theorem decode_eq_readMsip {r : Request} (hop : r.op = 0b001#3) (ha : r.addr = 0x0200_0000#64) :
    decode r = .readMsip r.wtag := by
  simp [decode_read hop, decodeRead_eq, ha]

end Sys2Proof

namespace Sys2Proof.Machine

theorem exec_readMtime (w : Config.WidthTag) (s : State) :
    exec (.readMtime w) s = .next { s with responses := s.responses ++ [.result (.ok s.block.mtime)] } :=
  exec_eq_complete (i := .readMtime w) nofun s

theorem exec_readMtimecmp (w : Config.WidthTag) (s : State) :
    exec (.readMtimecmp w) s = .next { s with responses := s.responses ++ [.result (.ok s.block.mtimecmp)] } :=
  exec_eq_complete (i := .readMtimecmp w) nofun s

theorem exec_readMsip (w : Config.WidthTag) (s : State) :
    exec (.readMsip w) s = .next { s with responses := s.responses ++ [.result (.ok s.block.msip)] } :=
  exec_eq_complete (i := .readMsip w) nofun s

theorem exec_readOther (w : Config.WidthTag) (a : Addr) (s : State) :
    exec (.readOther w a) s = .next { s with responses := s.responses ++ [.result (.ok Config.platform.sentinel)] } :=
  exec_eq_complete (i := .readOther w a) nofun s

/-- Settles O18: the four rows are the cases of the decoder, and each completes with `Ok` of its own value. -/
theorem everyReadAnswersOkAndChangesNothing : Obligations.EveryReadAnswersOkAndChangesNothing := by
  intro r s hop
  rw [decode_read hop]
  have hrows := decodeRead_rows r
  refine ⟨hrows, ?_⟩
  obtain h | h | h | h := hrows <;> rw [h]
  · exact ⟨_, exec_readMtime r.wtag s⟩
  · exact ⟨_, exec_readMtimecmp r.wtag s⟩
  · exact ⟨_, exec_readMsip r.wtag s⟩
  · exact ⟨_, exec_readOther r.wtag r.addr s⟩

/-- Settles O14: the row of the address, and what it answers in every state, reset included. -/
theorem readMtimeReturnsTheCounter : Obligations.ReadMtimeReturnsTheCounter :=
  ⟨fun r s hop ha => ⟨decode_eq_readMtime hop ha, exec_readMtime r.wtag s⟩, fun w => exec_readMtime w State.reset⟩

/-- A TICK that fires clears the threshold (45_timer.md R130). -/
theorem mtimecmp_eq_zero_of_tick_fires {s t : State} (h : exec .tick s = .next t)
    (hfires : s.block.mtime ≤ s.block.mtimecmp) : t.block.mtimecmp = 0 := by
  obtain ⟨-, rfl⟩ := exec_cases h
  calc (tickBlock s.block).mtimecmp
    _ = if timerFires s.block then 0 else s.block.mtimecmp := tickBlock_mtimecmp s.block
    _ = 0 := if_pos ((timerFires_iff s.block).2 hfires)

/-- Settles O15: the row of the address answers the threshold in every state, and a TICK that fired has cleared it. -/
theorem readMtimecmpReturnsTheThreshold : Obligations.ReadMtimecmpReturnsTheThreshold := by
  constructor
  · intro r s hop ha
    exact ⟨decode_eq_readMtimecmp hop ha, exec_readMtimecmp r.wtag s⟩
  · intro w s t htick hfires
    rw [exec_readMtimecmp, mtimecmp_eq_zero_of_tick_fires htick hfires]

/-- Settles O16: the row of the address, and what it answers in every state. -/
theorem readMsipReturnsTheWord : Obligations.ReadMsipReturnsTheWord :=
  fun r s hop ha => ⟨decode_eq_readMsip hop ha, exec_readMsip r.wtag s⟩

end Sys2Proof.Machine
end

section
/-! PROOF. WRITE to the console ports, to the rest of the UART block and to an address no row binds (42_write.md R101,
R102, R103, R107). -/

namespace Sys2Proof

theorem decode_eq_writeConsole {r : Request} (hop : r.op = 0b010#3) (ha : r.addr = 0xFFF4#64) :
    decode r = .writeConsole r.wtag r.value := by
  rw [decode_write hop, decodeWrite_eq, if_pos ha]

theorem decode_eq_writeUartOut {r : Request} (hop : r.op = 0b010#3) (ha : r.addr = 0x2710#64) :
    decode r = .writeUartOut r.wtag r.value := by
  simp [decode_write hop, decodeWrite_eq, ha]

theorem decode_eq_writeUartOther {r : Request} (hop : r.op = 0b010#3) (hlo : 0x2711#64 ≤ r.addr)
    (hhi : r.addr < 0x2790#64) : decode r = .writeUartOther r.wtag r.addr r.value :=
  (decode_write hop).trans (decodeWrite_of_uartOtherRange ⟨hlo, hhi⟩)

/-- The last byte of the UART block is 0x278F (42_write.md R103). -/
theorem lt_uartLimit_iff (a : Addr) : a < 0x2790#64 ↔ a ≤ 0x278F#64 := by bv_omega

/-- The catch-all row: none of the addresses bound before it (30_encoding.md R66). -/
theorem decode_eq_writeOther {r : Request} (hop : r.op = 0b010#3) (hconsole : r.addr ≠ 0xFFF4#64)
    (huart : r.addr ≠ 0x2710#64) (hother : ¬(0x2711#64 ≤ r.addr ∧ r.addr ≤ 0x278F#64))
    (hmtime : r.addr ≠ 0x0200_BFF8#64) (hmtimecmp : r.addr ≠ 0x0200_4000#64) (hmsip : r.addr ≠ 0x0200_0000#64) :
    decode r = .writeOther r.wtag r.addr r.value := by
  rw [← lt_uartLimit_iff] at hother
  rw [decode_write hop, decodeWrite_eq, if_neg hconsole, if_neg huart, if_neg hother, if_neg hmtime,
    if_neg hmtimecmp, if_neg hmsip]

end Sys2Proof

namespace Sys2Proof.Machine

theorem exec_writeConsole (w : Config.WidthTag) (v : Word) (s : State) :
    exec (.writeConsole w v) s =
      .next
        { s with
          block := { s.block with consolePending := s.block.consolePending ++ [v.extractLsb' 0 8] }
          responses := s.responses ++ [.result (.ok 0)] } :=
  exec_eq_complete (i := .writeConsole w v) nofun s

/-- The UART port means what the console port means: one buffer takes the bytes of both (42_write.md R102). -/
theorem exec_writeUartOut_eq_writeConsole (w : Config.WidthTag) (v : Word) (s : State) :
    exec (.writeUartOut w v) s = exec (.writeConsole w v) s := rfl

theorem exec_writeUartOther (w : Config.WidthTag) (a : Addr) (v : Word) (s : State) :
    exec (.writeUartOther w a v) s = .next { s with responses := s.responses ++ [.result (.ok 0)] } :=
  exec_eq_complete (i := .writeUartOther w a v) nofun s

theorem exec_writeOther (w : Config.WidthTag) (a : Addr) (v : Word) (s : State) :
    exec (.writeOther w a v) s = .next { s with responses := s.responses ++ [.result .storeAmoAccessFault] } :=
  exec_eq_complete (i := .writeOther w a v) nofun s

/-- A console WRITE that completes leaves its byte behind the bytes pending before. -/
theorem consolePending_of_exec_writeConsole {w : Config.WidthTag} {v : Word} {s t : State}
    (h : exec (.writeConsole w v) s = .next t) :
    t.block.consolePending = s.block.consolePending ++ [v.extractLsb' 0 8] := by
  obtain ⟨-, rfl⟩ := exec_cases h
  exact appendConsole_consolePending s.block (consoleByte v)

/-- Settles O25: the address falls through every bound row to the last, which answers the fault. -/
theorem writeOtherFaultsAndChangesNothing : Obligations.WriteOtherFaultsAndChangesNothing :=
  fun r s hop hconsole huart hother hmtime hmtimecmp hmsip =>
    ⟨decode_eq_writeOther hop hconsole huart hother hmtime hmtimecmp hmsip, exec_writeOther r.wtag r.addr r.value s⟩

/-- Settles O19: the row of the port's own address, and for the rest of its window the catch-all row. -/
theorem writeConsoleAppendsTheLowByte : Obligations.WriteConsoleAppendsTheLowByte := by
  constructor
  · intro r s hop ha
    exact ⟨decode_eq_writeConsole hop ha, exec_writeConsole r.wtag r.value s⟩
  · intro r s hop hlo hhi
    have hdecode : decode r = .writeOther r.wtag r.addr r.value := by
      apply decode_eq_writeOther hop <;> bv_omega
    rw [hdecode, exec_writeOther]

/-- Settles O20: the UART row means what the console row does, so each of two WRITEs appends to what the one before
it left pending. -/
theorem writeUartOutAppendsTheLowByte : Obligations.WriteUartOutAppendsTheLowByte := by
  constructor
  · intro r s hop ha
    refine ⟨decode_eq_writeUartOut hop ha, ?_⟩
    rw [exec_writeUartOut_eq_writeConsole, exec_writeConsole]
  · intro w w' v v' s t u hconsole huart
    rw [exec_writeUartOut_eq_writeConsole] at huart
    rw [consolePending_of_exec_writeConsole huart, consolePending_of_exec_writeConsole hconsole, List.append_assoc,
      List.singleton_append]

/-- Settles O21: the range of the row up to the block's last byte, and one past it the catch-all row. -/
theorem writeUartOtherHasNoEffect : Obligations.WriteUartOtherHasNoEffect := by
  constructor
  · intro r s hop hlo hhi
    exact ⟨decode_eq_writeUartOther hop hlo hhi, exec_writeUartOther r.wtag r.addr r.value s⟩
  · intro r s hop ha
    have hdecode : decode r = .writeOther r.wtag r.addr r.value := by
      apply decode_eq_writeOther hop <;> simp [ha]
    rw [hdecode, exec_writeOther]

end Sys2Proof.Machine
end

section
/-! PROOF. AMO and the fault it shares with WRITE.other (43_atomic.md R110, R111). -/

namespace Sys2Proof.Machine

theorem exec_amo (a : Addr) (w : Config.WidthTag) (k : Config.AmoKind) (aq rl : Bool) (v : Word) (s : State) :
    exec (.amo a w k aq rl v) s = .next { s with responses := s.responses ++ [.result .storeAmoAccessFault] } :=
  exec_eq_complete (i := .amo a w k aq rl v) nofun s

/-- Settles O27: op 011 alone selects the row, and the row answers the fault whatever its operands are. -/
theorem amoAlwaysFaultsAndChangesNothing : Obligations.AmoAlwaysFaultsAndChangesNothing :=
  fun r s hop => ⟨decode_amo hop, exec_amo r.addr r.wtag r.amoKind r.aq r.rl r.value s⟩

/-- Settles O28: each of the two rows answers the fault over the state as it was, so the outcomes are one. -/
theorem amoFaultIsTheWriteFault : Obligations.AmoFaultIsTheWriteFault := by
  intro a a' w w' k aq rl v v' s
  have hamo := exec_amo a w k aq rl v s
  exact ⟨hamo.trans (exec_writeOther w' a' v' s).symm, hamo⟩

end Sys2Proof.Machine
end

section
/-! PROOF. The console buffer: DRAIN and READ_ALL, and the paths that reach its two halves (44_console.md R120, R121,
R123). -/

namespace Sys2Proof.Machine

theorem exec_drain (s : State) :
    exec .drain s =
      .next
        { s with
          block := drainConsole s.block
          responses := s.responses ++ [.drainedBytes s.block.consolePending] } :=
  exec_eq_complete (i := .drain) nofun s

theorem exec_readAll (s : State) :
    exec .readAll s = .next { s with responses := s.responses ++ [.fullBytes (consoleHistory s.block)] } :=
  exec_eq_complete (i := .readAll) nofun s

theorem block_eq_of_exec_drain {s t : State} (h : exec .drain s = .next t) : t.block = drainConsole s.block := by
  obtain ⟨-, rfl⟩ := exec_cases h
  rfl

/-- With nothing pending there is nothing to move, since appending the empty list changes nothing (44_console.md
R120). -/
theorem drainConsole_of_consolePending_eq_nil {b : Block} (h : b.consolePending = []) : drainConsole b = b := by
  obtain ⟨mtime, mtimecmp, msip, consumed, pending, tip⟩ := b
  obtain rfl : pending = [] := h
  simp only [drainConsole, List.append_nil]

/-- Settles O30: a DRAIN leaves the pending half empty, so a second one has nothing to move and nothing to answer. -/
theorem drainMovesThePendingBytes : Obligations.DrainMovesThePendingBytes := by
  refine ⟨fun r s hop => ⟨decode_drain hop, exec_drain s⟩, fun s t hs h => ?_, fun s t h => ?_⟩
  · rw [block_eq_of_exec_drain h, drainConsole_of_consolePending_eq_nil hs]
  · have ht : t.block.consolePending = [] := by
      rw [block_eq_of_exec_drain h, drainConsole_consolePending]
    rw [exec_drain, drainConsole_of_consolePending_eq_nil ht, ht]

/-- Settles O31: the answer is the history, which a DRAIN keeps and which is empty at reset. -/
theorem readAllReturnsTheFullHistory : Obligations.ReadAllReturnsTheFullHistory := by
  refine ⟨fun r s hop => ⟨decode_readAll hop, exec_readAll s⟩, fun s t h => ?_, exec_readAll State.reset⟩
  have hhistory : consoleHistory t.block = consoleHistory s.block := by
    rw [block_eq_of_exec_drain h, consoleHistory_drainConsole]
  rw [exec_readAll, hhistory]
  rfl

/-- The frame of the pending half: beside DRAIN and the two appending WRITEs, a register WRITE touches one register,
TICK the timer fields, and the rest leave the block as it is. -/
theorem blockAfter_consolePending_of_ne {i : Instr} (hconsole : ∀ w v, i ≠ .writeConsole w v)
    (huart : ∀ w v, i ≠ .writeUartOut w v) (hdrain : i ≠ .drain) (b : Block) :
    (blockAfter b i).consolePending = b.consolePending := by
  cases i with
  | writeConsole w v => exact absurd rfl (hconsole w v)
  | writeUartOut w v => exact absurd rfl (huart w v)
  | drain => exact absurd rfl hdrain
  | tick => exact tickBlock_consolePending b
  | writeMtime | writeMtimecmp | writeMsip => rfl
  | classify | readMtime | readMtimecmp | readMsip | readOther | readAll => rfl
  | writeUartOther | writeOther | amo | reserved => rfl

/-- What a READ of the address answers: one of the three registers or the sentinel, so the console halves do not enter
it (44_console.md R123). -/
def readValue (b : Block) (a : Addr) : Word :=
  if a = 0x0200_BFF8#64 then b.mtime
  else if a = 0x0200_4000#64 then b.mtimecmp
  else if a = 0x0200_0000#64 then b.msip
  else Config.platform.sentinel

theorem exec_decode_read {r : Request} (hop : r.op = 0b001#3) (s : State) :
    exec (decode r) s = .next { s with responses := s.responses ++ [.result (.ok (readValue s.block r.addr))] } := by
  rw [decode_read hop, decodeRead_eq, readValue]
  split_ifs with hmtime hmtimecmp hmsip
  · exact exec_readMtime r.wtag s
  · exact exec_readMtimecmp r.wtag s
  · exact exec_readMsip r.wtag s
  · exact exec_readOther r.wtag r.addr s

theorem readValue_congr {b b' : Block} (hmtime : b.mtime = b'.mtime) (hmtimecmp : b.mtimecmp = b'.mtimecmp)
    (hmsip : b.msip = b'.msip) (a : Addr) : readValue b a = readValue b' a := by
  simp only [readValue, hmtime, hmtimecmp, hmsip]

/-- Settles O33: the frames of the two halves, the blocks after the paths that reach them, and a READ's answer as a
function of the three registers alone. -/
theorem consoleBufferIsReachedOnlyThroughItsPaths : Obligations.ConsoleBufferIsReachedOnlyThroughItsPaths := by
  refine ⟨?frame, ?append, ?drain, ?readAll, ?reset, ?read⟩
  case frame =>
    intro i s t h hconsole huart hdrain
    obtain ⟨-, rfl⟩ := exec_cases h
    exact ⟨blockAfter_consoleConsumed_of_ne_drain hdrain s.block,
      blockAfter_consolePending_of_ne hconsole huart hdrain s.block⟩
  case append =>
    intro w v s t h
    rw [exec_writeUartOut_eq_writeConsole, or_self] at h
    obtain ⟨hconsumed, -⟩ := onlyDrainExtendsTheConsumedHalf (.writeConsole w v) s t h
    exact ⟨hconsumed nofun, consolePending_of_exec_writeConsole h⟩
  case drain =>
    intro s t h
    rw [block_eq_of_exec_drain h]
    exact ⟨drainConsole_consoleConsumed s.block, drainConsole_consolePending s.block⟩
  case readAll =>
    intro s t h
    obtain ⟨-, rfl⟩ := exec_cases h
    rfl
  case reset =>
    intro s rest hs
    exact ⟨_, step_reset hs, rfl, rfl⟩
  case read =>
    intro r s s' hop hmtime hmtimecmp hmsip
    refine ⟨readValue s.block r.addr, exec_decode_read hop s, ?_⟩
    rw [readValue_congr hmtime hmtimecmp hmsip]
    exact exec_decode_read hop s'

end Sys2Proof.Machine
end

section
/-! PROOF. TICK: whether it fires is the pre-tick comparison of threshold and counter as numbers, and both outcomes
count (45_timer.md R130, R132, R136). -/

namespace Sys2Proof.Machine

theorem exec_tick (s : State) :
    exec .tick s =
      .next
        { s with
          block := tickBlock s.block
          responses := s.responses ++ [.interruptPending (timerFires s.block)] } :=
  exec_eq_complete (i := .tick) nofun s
--
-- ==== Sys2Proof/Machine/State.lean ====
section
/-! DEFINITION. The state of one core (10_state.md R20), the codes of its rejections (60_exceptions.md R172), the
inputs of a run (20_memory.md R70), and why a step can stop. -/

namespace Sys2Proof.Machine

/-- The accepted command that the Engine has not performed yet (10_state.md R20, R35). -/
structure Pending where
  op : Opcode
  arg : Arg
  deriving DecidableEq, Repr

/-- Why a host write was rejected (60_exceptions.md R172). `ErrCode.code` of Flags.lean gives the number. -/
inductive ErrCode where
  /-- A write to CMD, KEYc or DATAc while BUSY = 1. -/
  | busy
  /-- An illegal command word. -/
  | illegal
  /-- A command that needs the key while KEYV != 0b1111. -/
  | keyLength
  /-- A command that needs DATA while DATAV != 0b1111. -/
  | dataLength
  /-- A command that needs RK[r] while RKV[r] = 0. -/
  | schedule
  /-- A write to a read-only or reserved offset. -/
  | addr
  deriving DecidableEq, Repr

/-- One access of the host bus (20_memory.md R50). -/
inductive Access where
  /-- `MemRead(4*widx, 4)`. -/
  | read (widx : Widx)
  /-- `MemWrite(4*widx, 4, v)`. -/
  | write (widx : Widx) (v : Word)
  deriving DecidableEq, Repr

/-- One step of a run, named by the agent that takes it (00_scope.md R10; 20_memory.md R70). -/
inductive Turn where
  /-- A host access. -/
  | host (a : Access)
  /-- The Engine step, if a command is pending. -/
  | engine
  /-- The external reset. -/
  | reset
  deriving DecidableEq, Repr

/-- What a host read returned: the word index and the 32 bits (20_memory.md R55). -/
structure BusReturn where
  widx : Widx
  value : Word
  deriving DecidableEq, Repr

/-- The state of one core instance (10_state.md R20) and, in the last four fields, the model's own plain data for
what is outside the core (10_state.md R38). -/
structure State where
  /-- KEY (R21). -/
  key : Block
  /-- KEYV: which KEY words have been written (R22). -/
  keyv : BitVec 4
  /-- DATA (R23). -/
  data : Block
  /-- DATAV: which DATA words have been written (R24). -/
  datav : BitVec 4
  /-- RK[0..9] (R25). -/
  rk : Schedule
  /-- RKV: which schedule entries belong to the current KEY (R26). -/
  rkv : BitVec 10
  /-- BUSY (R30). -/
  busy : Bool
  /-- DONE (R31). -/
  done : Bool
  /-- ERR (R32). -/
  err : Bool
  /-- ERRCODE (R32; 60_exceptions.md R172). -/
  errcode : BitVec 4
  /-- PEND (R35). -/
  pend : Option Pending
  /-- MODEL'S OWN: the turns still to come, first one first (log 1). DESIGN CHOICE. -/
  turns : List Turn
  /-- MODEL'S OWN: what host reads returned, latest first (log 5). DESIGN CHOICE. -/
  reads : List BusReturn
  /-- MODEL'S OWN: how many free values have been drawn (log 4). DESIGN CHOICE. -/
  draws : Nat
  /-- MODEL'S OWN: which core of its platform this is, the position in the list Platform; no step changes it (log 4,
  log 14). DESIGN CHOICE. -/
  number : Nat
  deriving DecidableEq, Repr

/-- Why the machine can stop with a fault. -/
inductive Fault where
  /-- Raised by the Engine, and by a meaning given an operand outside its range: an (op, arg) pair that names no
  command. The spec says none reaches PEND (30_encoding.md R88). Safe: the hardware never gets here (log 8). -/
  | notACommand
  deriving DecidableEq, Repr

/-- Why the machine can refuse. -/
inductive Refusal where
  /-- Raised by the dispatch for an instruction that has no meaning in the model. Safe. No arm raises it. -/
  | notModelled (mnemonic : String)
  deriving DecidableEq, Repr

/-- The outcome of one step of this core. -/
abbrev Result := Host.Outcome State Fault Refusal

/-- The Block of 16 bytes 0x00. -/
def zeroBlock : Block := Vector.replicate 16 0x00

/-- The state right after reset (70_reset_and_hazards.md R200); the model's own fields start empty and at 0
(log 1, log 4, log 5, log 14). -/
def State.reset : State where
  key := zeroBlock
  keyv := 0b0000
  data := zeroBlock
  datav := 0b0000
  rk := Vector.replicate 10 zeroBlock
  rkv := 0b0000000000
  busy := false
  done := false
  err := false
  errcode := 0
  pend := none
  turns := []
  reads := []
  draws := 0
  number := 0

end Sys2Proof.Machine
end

__Requirement__: In the listing above, the lines from the one containing "decode r = .writeConsole" through the one containing "simp [decode_write hop, decodeWrite_eq, ha]" must be set down exactly, with no other lines.

__Reply to the exercise__:
    decode r = .writeConsole r.wtag r.value := by
  rw [decode_write hop, decodeWrite_eq, if_pos ha]

theorem decode_eq_writeUartOut {r : Request} (hop : r.op = 0b010#3) (ha : r.addr = 0x2710#64) :
    decode r = .writeUartOut r.wtag r.value := by
  simp [decode_write hop, decodeWrite_eq, ha]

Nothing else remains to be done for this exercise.